Report: U.S. multifactor productivity increased at 0.7% annual rate in 2009

RP news wires
Tags: manufacturing

Private non-farm business sector multifactor productivity increased at a 0.7 percent annual rate in 2009, the U.S. Bureau of Labor Statistics reported on October 6. This was the largest gain in multifactor productivity since 2005. Multifactor productivity measures the change in output per unit of combined inputs of labor and capital. Multifactor productivity is designed to measure the joint influences on economic growth of technological change, efficiency improvements, returns to scale, reallocation of resources, and other factors, allowing for the effects of capital and labor. Multifactor productivity, therefore, differs from labor productivity (output per hour worked) measures that are published quarterly by BLS since it includes information on capital services and other data that are not available on a quarterly basis. Additionally, multifactor productivity measures for the private business and private non-farm business sectors account for shifts in the composition of labor. Estimates of labor composition are not included in the quarterly labor productivity measures.

The multifactor productivity gain in 2009 reflected a 3.6 percent decrease in output and a 4.3 percent decrease in the combined inputs of capital and labor. Capital services grew by 1.2 percent, the slowest gain in the series which began in 1987. Labor input fell 6.9 percent, the largest decline for the series which began in 1987.

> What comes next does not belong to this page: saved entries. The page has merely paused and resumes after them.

/-- Entries of R181. -/
def odRows6 : List OdRow := [
  ⟨0x4010, 1, 0x07, 1, 2, 1, 4, 0, some 2, [(1, 15, 1)], .fld (Reg.LMP_MTX_CFG) 0 0 F.LMP_MTX_CFG_MFLOOR 0 0 1 false false⟩,
  ⟨0x4011, 1, 0x01, 32, 2, 1, 2, 1, some 0, [(0, 60, 1)], .num .column⟩,
  ⟨0x4012, 1, 0x01, 1, 8, 512, 2, 1, some 0, [], .blob .dots⟩,
  ⟨0x4100, 32, 0x01, 1, 1, 1, 4, 0, some 0, [(0, 1, 1)], .fld (Reg.LMP_STR_CFG 0) 4 0 F.LMP_STR_CFG_EN 0 0 1 false false⟩,
  ⟨0x4100, 32, 0x02, 1, 2, 1, 4, 0, some 0, [(0, 1, 1)], .fld (Reg.LMP_STR_CFG 0) 4 0 F.LMP_STR_CFG_OWNER 0 0 1 false false⟩,
  ⟨0x4100, 32, 0x03, 1, 2, 1, 4, 0, some 33, [(22, 47, 1)], .fld (Reg.LMP_STR_CFG 0) 4 0 F.LMP_STR_CFG_LVAL 0 0 1 false false⟩,
  ⟨0x4100, 32, 0x04, 1, 3, 2, 4, 0, some 20, [(5, 300, 1)], .fld (Reg.LMP_STR_CFG 0) 4 0 F.LMP_STR_CFG_FLOOR 0 0 1 false false⟩,
  ⟨0x4100, 32, 0x05, 1, 3, 2, 4, 0, some 32768, [(0, 65535, 1)], .fld (Reg.LMP_STR_CAL 0) 4 0 F.LMP_STR_CAL_K 0 0 1 false false⟩,
  ⟨0x4100, 32, 0x06, 1, 3, 2, 2, 1, some 0, [(0, 0, 1), (5, 300, 1)], .fld (Reg.LMP_STR_RUN 0) 4 0 F.LMP_STR_RUN_ISET 0 0 1 false false⟩,
  ⟨0x4100, 32, 0x07, 1, 3, 2, 2, 1, some 0, [(0, 65535, 1)], .fld (Reg.LMP_STR_RUN 0) 4 0 F.LMP_STR_RUN_DUTY 0 0 1 false false⟩,
  ⟨0x4100, 32, 0x08, 1, 2, 1, 2, 1, some 31, [(0, 15, 1), (31, 31, 1)], .fld (Reg.LMP_STR_SAIL 0) 4 0 F.LMP_STR_SAIL_ENGINE 0 0 1 false false⟩,
  ⟨0x4100, 32, 0x09, 1, 2, 1, 2, 1, some 0, [(0, 255, 1)], .fld (Reg.LMP_STR_SAIL 0) 4 0 F.LMP_STR_SAIL_SPHASE 0 0 1 false false⟩,
  ⟨0x4100, 32, 0x0A, 1, 4, 4, 1, 255, some 0, [(0, 4294967295, 1)], .fld (Reg.LMP_STR_ACT 0) 4 0 ⟨31, 0⟩ 0 0 1 false false⟩,
  ⟨0x4100, 32, 0x0B, 1, 4, 4, 1, 255, some 0, [(0, 4294967295, 1)], .fld (Reg.LMP_STR_MEAS 0) 4 0 ⟨31, 0⟩ 0 0 1 false false⟩,
  ⟨0x4100, 32, 0x0C, 1, 4, 4, 1, 255, some 0, [(0, 4294967295, 1)], .fld (Reg.LMP_STR_STAT 0) 4 0 ⟨31, 0⟩ 0 0 1 false false⟩,
  ⟨0x4200, 16, 0x01, 1, 2, 1, 2, 1, some 0, [(0, 5, 1)], .fld (Reg.LMP_SAIL_CFG 0) 4 0 F.LMP_SAIL_CFG_TYPE 0 0 1 false false⟩,
  ⟨0x4200, 16, 0x02, 1, 3, 2, 2, 1, some 1000, [(50, 10000, 1)], .fld (Reg.LMP_SAIL_CFG 0) 4 0 F.LMP_SAIL_CFG_PERIOD 0 0 1 false false⟩,
  ⟨0x4200, 16, 0x03, 1, 2, 1, 2, 1, some 0, [(0, 255, 1)], .fld (Reg.LMP_SAIL_LVL 0) 4 0 F.LMP_SAIL_LVL_LOW 0 0 1 false false⟩,
  ⟨0x4200, 16, 0x04, 1, 2, 1, 2, 1, some 255, [(0, 255, 1)], .fld (Reg.LMP_SAIL_LVL 0) 4 0 F.LMP_SAIL_LVL_HIGH 0 0 1 false false⟩,
  ⟨0x4200, 16, 0x05, 1, 2, 1, 2, 1, some 128, [(0, 255, 1)], .fld (Reg.LMP_SAIL_LVL 0) 4 0 F.LMP_SAIL_LVL_DUTY 0 0 1 false false⟩,
  ⟨0x4280, 8, 0x01, 1, 1, 1, 4, 0, some 0, [(0, 1, 1)], .fld (Reg.LMP_RGB 0) 32 0 ⟨31, 31⟩ 0 0 1 false false⟩,
  ⟨0x4280, 8, 0x02, 3, 2, 1, 4, 0, some 0, [(0, 31, 1)], .fld (Reg.LMP_RGB 0) 32 0 ⟨4, 0⟩ 8 0 1 false false⟩,
  ⟨0x4280, 8, 0x05, 1, 6, 2, 4, 0, some 16384, [(-32768, 32767, 1)], .fld (Reg.LMP_RGB 1) 32 0 ⟨15, 0⟩ 0 0 1 false true⟩,
  ⟨0x4280, 8, 0x06, 1, 6, 2, 4, 0, some 0, [(-32768, 32767, 1)], .fld (Reg.LMP_RGB 1) 32 0 ⟨31, 16⟩ 0 0 1 false true⟩,
  ⟨0x4280, 8, 0x07, 1, 6, 2, 4, 0, some 0, [(-32768, 32767, 1)], .fld (Reg.LMP_RGB 2) 32 0 ⟨15, 0⟩ 0 0 1 false true⟩]

/-- Entries of R181. -/
def odRows7 : List OdRow := [
  ⟨0x4280, 8, 0x08, 1, 6, 2, 4, 0, some 0, [(-32768, 32767, 1)], .fld (Reg.LMP_RGB 2) 32 0 ⟨31, 16⟩ 0 0 1 false true⟩,
  ⟨0x4280, 8, 0x09, 1, 6, 2, 4, 0, some 16384, [(-32768, 32767, 1)], .fld (Reg.LMP_RGB 3) 32 0 ⟨15, 0⟩ 0 0 1 false true⟩,
  ⟨0x4280, 8, 0x0A, 1, 6, 2, 4, 0, some 0, [(-32768, 32767, 1)], .fld (Reg.LMP_RGB 3) 32 0 ⟨31, 16⟩ 0 0 1 false true⟩,
  ⟨0x4280, 8, 0x0B, 1, 6, 2, 4, 0, some 0, [(-32768, 32767, 1)], .fld (Reg.LMP_RGB 4) 32 0 ⟨15, 0⟩ 0 0 1 false true⟩,
  ⟨0x4280, 8, 0x0C, 1, 6, 2, 4, 0, some 0, [(-32768, 32767, 1)], .fld (Reg.LMP_RGB 4) 32 0 ⟨31, 16⟩ 0 0 1 false true⟩,
  ⟨0x4280, 8, 0x0D, 1, 6, 2, 4, 0, some 16384, [(-32768, 32767, 1)], .fld (Reg.LMP_RGB 5) 32 0 ⟨15, 0⟩ 0 0 1 false true⟩,
  ⟨0x4300, 1, 0x01, 1, 4, 4, 3, 2, some 0, [(0, 4294967295, 1)], .cmd .lmpApply⟩,
  ⟨0x4300, 1, 0x02, 1, 1, 1, 3, 2, some 0, [(0, 1, 1)], .cmd .mtxApply⟩,
  ⟨0x4300, 1, 0x03, 1, 4, 4, 3, 2, some 0, [(0, 4294967295, 1)], .cmd .lmpFault⟩]

/-- Entries of R209. -/
def odRows8 : List OdRow := [
  ⟨0x4800, 1, 0x01, 1, 2, 1, 4, 0, some 3, [(1, 8, 1)], .fld (Reg.ASP_CFG) 0 0 F.ASP_CFG_NDARK 0 0 1 false false⟩,
  ⟨0x4800, 1, 0x02, 1, 2, 1, 4, 0, some 16, [(1, 64, 1)], .fld (Reg.ASP_CFG) 0 0 F.ASP_CFG_PROBEN 0 0 1 false false⟩,
  ⟨0x4800, 1, 0x03, 1, 2, 1, 4, 0, some 50, [(25, 90, 1)], .fld (Reg.ASP_CFG) 0 0 F.ASP_CFG_PLO 0 0 1 false false⟩,
  ⟨0x4801, 1, 0x01, 1, 4, 4, 1, 255, some 0, [(0, 4294967295, 1)], .fld (Reg.ASP_COMMIT_LAST) 0 0 ⟨31, 0⟩ 0 0 1 false false⟩,
  ⟨0x4801, 1, 0x02, 1, 4, 4, 2, 2, some 0, [(0, 4294967295, 1)], .fld (Reg.ASP_COMMIT_NUM) 0 0 ⟨31, 0⟩ 0 0 1 false false⟩,
  ⟨0x4801, 1, 0x03, 1, 5, 8, 2, 2, some 0, [(0, 18446744073709551615, 1)], .pair Reg.ASP_COMMIT_TA_LO⟩,
  ⟨0x4801, 1, 0x04, 1, 2, 1, 3, 2, some 0, [(1, 1, 1), (3, 3, 1)], .cmd .aspCommit⟩,
  ⟨0x4801, 1, 0x05, 1, 4, 4, 1, 255, some 0, [(0, 4294967295, 1)], .fld (Reg.ASP_COMMIT_CNT) 0 0 ⟨31, 0⟩ 0 0 1 false false⟩,
  ⟨0x4801, 1, 0x06, 1, 4, 4, 1, 255, some 0, [(0, 4294967295, 1)], .fld (Reg.ASP_STATUS) 0 0 ⟨31, 0⟩ 0 0 1 false false⟩,
  ⟨0x4802, 1, 0x01, 1, 4, 4, 1, 255, some 0, [(0, 4294967295, 1)], .fld (Reg.ASP_DARK_FAIL) 0 0 ⟨31, 0⟩ 0 0 1 false false⟩,
  ⟨0x4802, 1, 0x02, 1, 4, 4, 1, 255, some 0, [(0, 4294967295, 1)], .fld (Reg.ASP_LIT_FAIL) 0 0 ⟨31, 0⟩ 0 0 1 false false⟩,
  ⟨0x4802, 1, 0x03, 1, 4, 4, 1, 255, some 0, [(0, 4294967295, 1)], .fld (Reg.ASP_HEAD_FB) 0 0 ⟨31, 0⟩ 0 0 1 false false⟩,
  ⟨0x4802, 1, 0x04, 1, 4, 4, 3, 2, some 0, [(0, 4294967295, 1)], .cmd .headClr⟩,
  ⟨0x4802, 1, 0x05, 1, 4, 4, 3, 2, some 0, [(0, 4294967295, 1)], .cmd .headApply⟩,
  ⟨0x4810, 32, 0x01, 1, 1, 1, 4, 0, some 0, [(0, 1, 1)], .fld (Reg.ASP_HEAD_CFG 0) 4 0 F.ASP_HEAD_CFG_EN 0 0 1 false false⟩,
  ⟨0x4810, 32, 0x02, 1, 1, 1, 4, 0, some 0, [(0, 1, 1)], .fld (Reg.ASP_HEAD_CFG 0) 4 0 F.ASP_HEAD_CFG_MTX 0 0 1 false false⟩,
  ⟨0x4810, 32, 0x03, 1, 2, 1, 4, 0, some 0, [(0, 255, 1)], .fld (Reg.ASP_HEAD_CFG 0) 4 0 F.ASP_HEAD_CFG_FALLBACK 0 0 1 false false⟩,
  ⟨0x4810, 32, 0x04, 1, 2, 1, 4, 0, some 0, [(0, 255, 1)], .fld (Reg.ASP_HEAD_CFG 0) 4 0 F.ASP_HEAD_CFG_IDLE 0 0 1 false false⟩,
  ⟨0x4810, 32, 0x05, 1, 4, 4, 4, 0, some 0, [(0, 4294967295, 1)], .fld (Reg.ASP_HEAD_MAP 0) 4 0 ⟨31, 0⟩ 0 0 1 false false⟩,
  ⟨0x4810, 32, 0x06, 1, 2, 1, 2, 1, some 0, [(0, 255, 1)], .fld (Reg.ASP_HEAD_SEL 0) 4 0 ⟨7, 0⟩ 0 0 1 false false⟩,
  ⟨0x4810, 32, 0x07, 1, 4, 4, 1, 255, some 0, [(0, 4294967295, 1)], .fld (Reg.ASP_HEAD_STAT 0) 4 0 ⟨31, 0⟩ 0 0 1 false false⟩,
  ⟨0x4810, 32, 0x08, 1, 1, 1, 1, 255, some 0, [(0, 1, 1)], .fld (Reg.ASP_HEAD_CFG 0) 4 0 F.ASP_HEAD_CFG_SR 0 0 1 false false⟩,
  ⟨0x4880, 32, 0x01, 1, 2, 1, 4, 0, some 0, [(0, 240, 1)], .fld (Reg.ASP_STR_PRV 0) 4 0 F.ASP_STR_PRV_VS_LO 0 0 1 false false⟩,
  ⟨0x4880, 32, 0x02, 1, 4, 4, 1, 255, some 0, [(0, 4294967295, 1)], .fld (Reg.ASP_STR_PSTAT 0) 4 0 ⟨31, 0⟩ 0 0 1 false false⟩,
  ⟨0x4900, 1, 0x01, 1, 8, 2048, 4, 0, some 255, [], .blob .aspects⟩]

/-- Entries of R209. -/
def odRows9 : List OdRow := [
  ⟨0x4901, 1, 0x01, 1, 8, 8192, 4, 0, some 0, [], .blob .elements⟩,
  ⟨0x4902, 1, 0x01, 8, 8, 544, 4, 0, some 0, [], .blob .pattern⟩]

/-- Entries of R234. -/
def odRows10 : List OdRow := [
  ⟨0x1100, 1, 0x01, 1, 3, 2, 4, 0, some 0, [(0, 65534, 1)], .fld (Reg.ROPE_NODE) 0 0 F.ROPE_NODE_NODE 0 0 1 false false⟩,
  ⟨0x1100, 1, 0x02, 1, 2, 1, 4, 0, some 0, [(0, 1, 1)], .fld (Reg.ROPE_CFG) 0 0 F.ROPE_CFG_TOPO 0 0 1 false false⟩,
  ⟨0x1100, 1, 0x03, 1, 1, 1, 4, 0, some 0, [(0, 1, 1)], .fld (Reg.ROPE_CFG) 0 0 F.ROPE_CFG_P2EN 0 0 1 false false⟩,
  ⟨0x1100, 1, 0x04, 1, 1, 1, 4, 0, some 0, [(0, 1, 1)], .fld (Reg.ROPE_CFG) 0 0 F.ROPE_CFG_STBY 0 0 1 false false⟩,
  ⟨0x1100, 1, 0x05, 1, 2, 1, 4, 0, some 0, [(0, 1, 1)], .fld (Reg.ROPE_CFG) 0 0 F.ROPE_CFG_STBY_PORT 0 0 1 false false⟩,
  ⟨0x1100, 1, 0x06, 1, 2, 1, 4, 0, some 16, [(1, 19, 1)], .fld (Reg.ROPE_CFG) 0 0 F.ROPE_CFG_HMAX 0 0 1 false false⟩,
  ⟨0x1100, 1, 0x07, 1, 2, 1, 4, 0, some 8, [(1, 19, 1)], .fld (Reg.ROPE_CFG) 0 0 F.ROPE_CFG_HLIM 0 0 1 false false⟩,
  ⟨0x1100, 1, 0x08, 1, 2, 1, 4, 0, some 0, [(0, 3, 1)], .fld (Reg.ROPE_CFG) 0 0 F.ROPE_CFG_MERGES 0 0 1 false false⟩,
  ⟨0x1100, 1, 0x09, 1, 1, 1, 4, 0, some 1, [(0, 1, 1)], .fld (Reg.ROPE_CFG) 0 0 F.ROPE_CFG_AN 0 0 1 false false⟩,
  ⟨0x1101, 1, 0x01, 1, 3, 2, 4, 0, some 0, [(0, 65534, 1)], .fld (Reg.ROPE_TIMECFG) 0 0 F.ROPE_TIMECFG_ROOT 0 0 1 false false⟩,
  ⟨0x1101, 1, 0x02, 1, 3, 2, 4, 0, some 0, [(0, 65534, 1)], .fld (Reg.ROPE_TIMECFG) 0 0 F.ROPE_TIMECFG_BACKUP 0 0 1 false false⟩,
  ⟨0x1101, 1, 0x03, 1, 7, 4, 1, 255, some 0, [(-2147483648, 2147483647, 1)], .fld (Reg.ROPE_TIME_OFS) 0 0 ⟨31, 0⟩ 0 0 1 false true⟩,
  ⟨0x1102, 3, 0x01, 1, 6, 2, 4, 0, some 0, [(-1000, 1000, 1)], .fld (Reg.ROPE_PORT_ASYM 0) 4 0 F.ROPE_PORT_ASYM_A 0 0 1 false true⟩,
  ⟨0x1102, 3, 0x02, 1, 3, 2, 1, 255, some 0, [(0, 65535, 1)], .fld (Reg.ROPE_PORT_DELAY 0) 4 0 F.ROPE_PORT_DELAY_D 0 0 1 false false⟩,
  ⟨0x1102, 3, 0x03, 1, 4, 4, 1, 255, some 0, [(0, 4294967295, 1)], .fld (Reg.ROPE_PORT_STAT 0) 4 0 ⟨31, 0⟩ 0 0 1 false false⟩,
  ⟨0x1102, 3, 0x04, 1, 4, 4, 1, 255, some 0, [(0, 4294967295, 1)], .clr (Reg.ROPE_PORT_ERR 0) 4⟩,
  ⟨0x1110, 1, 0x01, 1, 4, 4, 1, 255, some 0, [(0, 4294967295, 1)], .fld (Reg.ROPE_STATUS) 0 0 ⟨31, 0⟩ 0 0 1 false false⟩,
  ⟨0x1110, 1, 0x02, 1, 4, 4, 1, 255, some 0, [(0, 4294967295, 1)], .fld (Reg.ROPE_SAFE_CNT) 0 0 ⟨31, 0⟩ 0 0 1 false false⟩,
  ⟨0x1110, 1, 0x03, 1, 4, 4, 1, 255, some 0, [(0, 4294967295, 1)], .fld (Reg.ROPE_DISCARD_CNT) 0 0 ⟨31, 0⟩ 0 0 1 false false⟩,
  ⟨0x1110, 1, 0x04, 1, 4, 4, 1, 255, some 0, [(0, 4294967295, 1)], .fld (Reg.ROPE_HEAL_CNT) 0 0 ⟨31, 0⟩ 0 0 1 false false⟩,
  ⟨0x1110, 1, 0x05, 1, 3, 2, 1, 255, some 27200, [(0, 65535, 1)], .fld (Reg.ROPE_WIN) 0 0 F.ROPE_WIN_W 0 0 1 false false⟩,
  ⟨0x1120, 2, 0x01, 128, 4, 4, 1, 255, some 0, [(0, 4294967295, 1)], .fld (Reg.ROPE_SUB 0) 512 4 ⟨31, 0⟩ 0 0 1 false false⟩]

/-- Entries of R267. -/
def odRows11 : List OdRow := [
  ⟨0x1180, 1, 0x01, 1, 1, 1, 4, 0, some 0, [(0, 1, 1)], .fld (Reg.BLY_CFG) 0 0 F.BLY_CFG_EN 0 0 1 false false⟩,
  ⟨0x1180, 1, 0x02, 1, 3, 2, 4, 0, some 30, [(0, 480, 1)], .fld (Reg.BLY_CFG) 0 0 F.BLY_CFG_HOLD 0 0 1 false false⟩,
  ⟨0x1180, 1, 0x03, 1, 3, 2, 4, 0, some 20, [(1, 1000, 1)], .fld (Reg.BLY_CFG) 0 0 F.BLY_CFG_IDIFF 0 0 1 false false⟩,
  ⟨0x1180, 1, 0x04, 1, 1, 1, 4, 0, some 0, [(0, 1, 1)], .fld (Reg.BLY_CFG) 0 0 F.BLY_CFG_SOLO 0 0 1 false false⟩,
  ⟨0x1180, 1, 0x05, 1, 2, 1, 4, 0, some 0, [(0, 1, 1)], .fld (Reg.BLY_CFG) 0 0 F.BLY_CFG_LAMP_POS 0 0 1 false false⟩,
  ⟨0x1180, 1, 0x06, 1, 2, 1, 4, 0, some 255, [(0, 127, 1), (255, 255, 1)], .fld (Reg.BLY_BYPASS_CFG) 0 0 F.BLY_BYPASS_CFG_FB_P 0 0 1 false false⟩,
  ⟨0x1180, 1, 0x07, 1, 2, 1, 4, 0, some 255, [(0, 127, 1), (255, 255, 1)], .fld (Reg.BLY_BYPASS_CFG) 0 0 F.BLY_BYPASS_CFG_FB_Q 0 0 1 false false⟩,
  ⟨0x1180, 1, 0x08, 1, 2, 1, 4, 0, some 30, [(5, 100, 1)], .fld (Reg.BLY_BYPASS_CFG) 0 0 F.BLY_BYPASS_CFG_TBP 0 0 1 false false⟩,
  ⟨0x1181, 1, 0x01, 1, 4, 4, 1, 255, some 0, [(0, 4294967295, 1)], .fld (Reg.BLY_STATUS) 0 0 ⟨31, 0⟩ 0 0 1 false false⟩,
  ⟨0x1181, 1, 0x02, 1, 5, 8, 1, 255, some 0, [(0, 18446744073709551615, 1)], .pair Reg.BLY_SN_LO⟩,
  ⟨0x1181, 1, 0x03, 1, 5, 8, 1, 255, some 0, [(0, 18446744073709551615, 1)], .pair Reg.BLY_PSN_LO⟩,
  ⟨0x1181, 1, 0x04, 1, 3, 2, 1, 255, some 65535, [(0, 65535, 1)], .fld (Reg.BLY_HOLD_LEFT) 0 0 ⟨15, 0⟩ 0 0 1 false false⟩,
  ⟨0x1181, 1, 0x05, 1, 4, 4, 1, 255, some 0, [(0, 4294967295, 1)], .fld (Reg.BLY_CNT) 0 0 ⟨31, 0⟩ 0 0 1 false false⟩,
  ⟨0x1181, 1, 0x06, 1, 4, 4, 1, 255, some 0, [(0, 4294967295, 1)], .clr (Reg.BLY_LINK_ERR) 0⟩,
  ⟨0x1181, 1, 0x07, 1, 4, 4, 1, 255, some 0, [(0, 4294967295, 1)], .fld (Reg.BLY_RESYNC) 0 0 ⟨31, 0⟩ 0 0 1 false false⟩,
  ⟨0x1182, 1, 0x01, 4, 4, 4, 1, 255, some 0, [(0, 4294967295, 1)], .fld (Reg.BLY_IDIFF 0) 0 4 ⟨31, 0⟩ 0 0 1 false false⟩]

/-- Entries of R298. -/
def odRows12 : List OdRow := [
  ⟨0x1000, 1, 0x01, 1, 9, 16, 0, 255, some 3617292333001431126, [], .blob .deviceType⟩,
  ⟨0x1000, 1, 0x02, 1, 3, 2, 0, 255, none, [(0, 65535, 1)], .num .silicon⟩,
  ⟨0x1000, 1, 0x03, 1, 5, 8, 0, 255, none, [(0, 18446744073709551615, 1)], .num .serial⟩,
  ⟨0x1000, 1, 0x04, 1, 4, 4, 0, 255, none, [(0, 4294967295, 1)], .num .rom⟩,
  ⟨0x1000, 1, 0x05, 1, 4, 4, 1, 255, some 0, [(0, 4294967295, 1)], .num .patch⟩,
  ⟨0x1000, 1, 0x06, 1, 2, 1, 1, 255, none, [(0, 5, 1)], .num .lifeCycle⟩,
  ⟨0x1000, 1, 0x07, 1, 1, 1, 1, 255, none, [(0, 1, 1)], .num .halt⟩,
  ⟨0x1F00, 1, 0x01, 1, 2, 1, 1, 255, some 255, [(0, 1, 1), (255, 255, 1)], .num .booted⟩,
  ⟨0x1F00, 1, 0x02, 1, 4, 4, 1, 255, some 0, [(0, 4294967295, 1)], .num .seqA⟩,
  ⟨0x1F00, 1, 0x03, 1, 4, 4, 1, 255, some 0, [(0, 4294967295, 1)], .num .seqB⟩,
  ⟨0x1F00, 1, 0x04, 1, 2, 1, 1, 255, some 1, [(0, 5, 1)], .num .stA⟩,
  ⟨0x1F00, 1, 0x05, 1, 2, 1, 1, 255, some 1, [(0, 5, 1)], .num .stB⟩,
  ⟨0x1F00, 1, 0x06, 1, 4, 4, 1, 255, some 0, [(0, 4294967295, 1)], .num .bodyCrc⟩,
  ⟨0x1F00, 1, 0x07, 1, 1, 1, 1, 255, some 0, [(0, 1, 1)], .num .trial⟩,
  ⟨0x1F01, 1, 0x01, 1, 10, 1048576, 3, 2, none, [(64, 1048576, 1)], .blob .buffer⟩,
  ⟨0x1F01, 1, 0x02, 1, 4, 4, 1, 255, some 0, [(0, 4294967295, 1)], .num .bufLen⟩,
  ⟨0x1F02, 1, 0x01, 1, 2, 1, 3, 2, some 0, [(1, 2, 1)], .cmd .commit⟩,
  ⟨0x1F02, 1, 0x02, 1, 2, 1, 1, 255, some 0, [(0, 6, 1)], .num .commitState⟩,
  ⟨0x1F02, 1, 0x03, 1, 4, 4, 1, 255, some 0, [(0, 4294967295, 1)], .num .shown⟩,
  ⟨0x1F02, 1, 0x04, 1, 3, 2, 4, 0, some 120, [(10, 600, 1)], .num .tConfirm⟩,
  ⟨0x1F02, 1, 0x05, 1, 3, 2, 1, 255, some 0, [(0, 65535, 1)], .num .result⟩,
  ⟨0x1F02, 1, 0x06, 1, 3, 2, 1, 255, some 0, [(0, 65535, 1)], .num .windowLeft⟩,
  ⟨0x1F02, 1, 0x07, 1, 3, 2, 1, 255, some 0, [(0, 65535, 1)], .num .rejected⟩,
  ⟨0x1F02, 1, 0x08, 1, 3, 2, 1, 255, some 0, [(0, 65535, 1)], .num .outside⟩,
  ⟨0x1F03, 1, 0x01, 1, 1, 1, 3, 2, some 0, [(1, 1, 1)], .cmd .revert⟩]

Private business sector multifactor productivity grew 0.8 percent in 2009, the largest gain in multifactor productivity since 2005. The multifactor productivity gain in 2009 reflected a 3.5 percent decline in output and a 4.2 percent decrease in the combined inputs of capital and labor.

Historical trends in private non-farm business
Multifactor productivity in private non-farm business grew 1.0 percent annually between 1987 (the starting point of the series) and 2009. Output increased at a 2.9 percent annual rate over the period and combined units of labor input and capital services rose an average of 1.9 percent per

year. Output per hour (labor productivity) grew 2.3 percent. For the 2007-2009 period, multifactor productivity in private non-farm business slowed, averaging 0.4 percent per year, a sharp decline from the 1.4 percent growth rate in the 2000-2007 period.

Historical trends in labor productivity growth can be viewed as the sum of three components: multifactor productivity growth, the contribution of increased capital intensity, and the contribution of shifts in labor composition. The relationship between labor productivity growth and these three components can be seen in Table B and Chart 2 of the news release (found at www.bls.gov). Chart 2 shows how, relative to output per hour, multifactor productivity and the contribution of capital intensity shifted upward in the latter half of the 1990s. These contributions continued to be relatively high over the 2000-2007 period. For 2007-2009, the contribution of capital intensity rose sharply compared to previous periods.  

Of the 2.3 percent growth rate in labor productivity for the 1987-2009 period, 1.0 percent can be attributed to increases in multifactor productivity, 1.0 percent to the contribution of capital intensity, and 0.3 percent to changes in labor composition.

The methodology for measuring preliminary multifactor productivity for 2009 is a simplified version of the methodology that BLS uses when more detailed information is available. Data will be revised in mid-year 2011.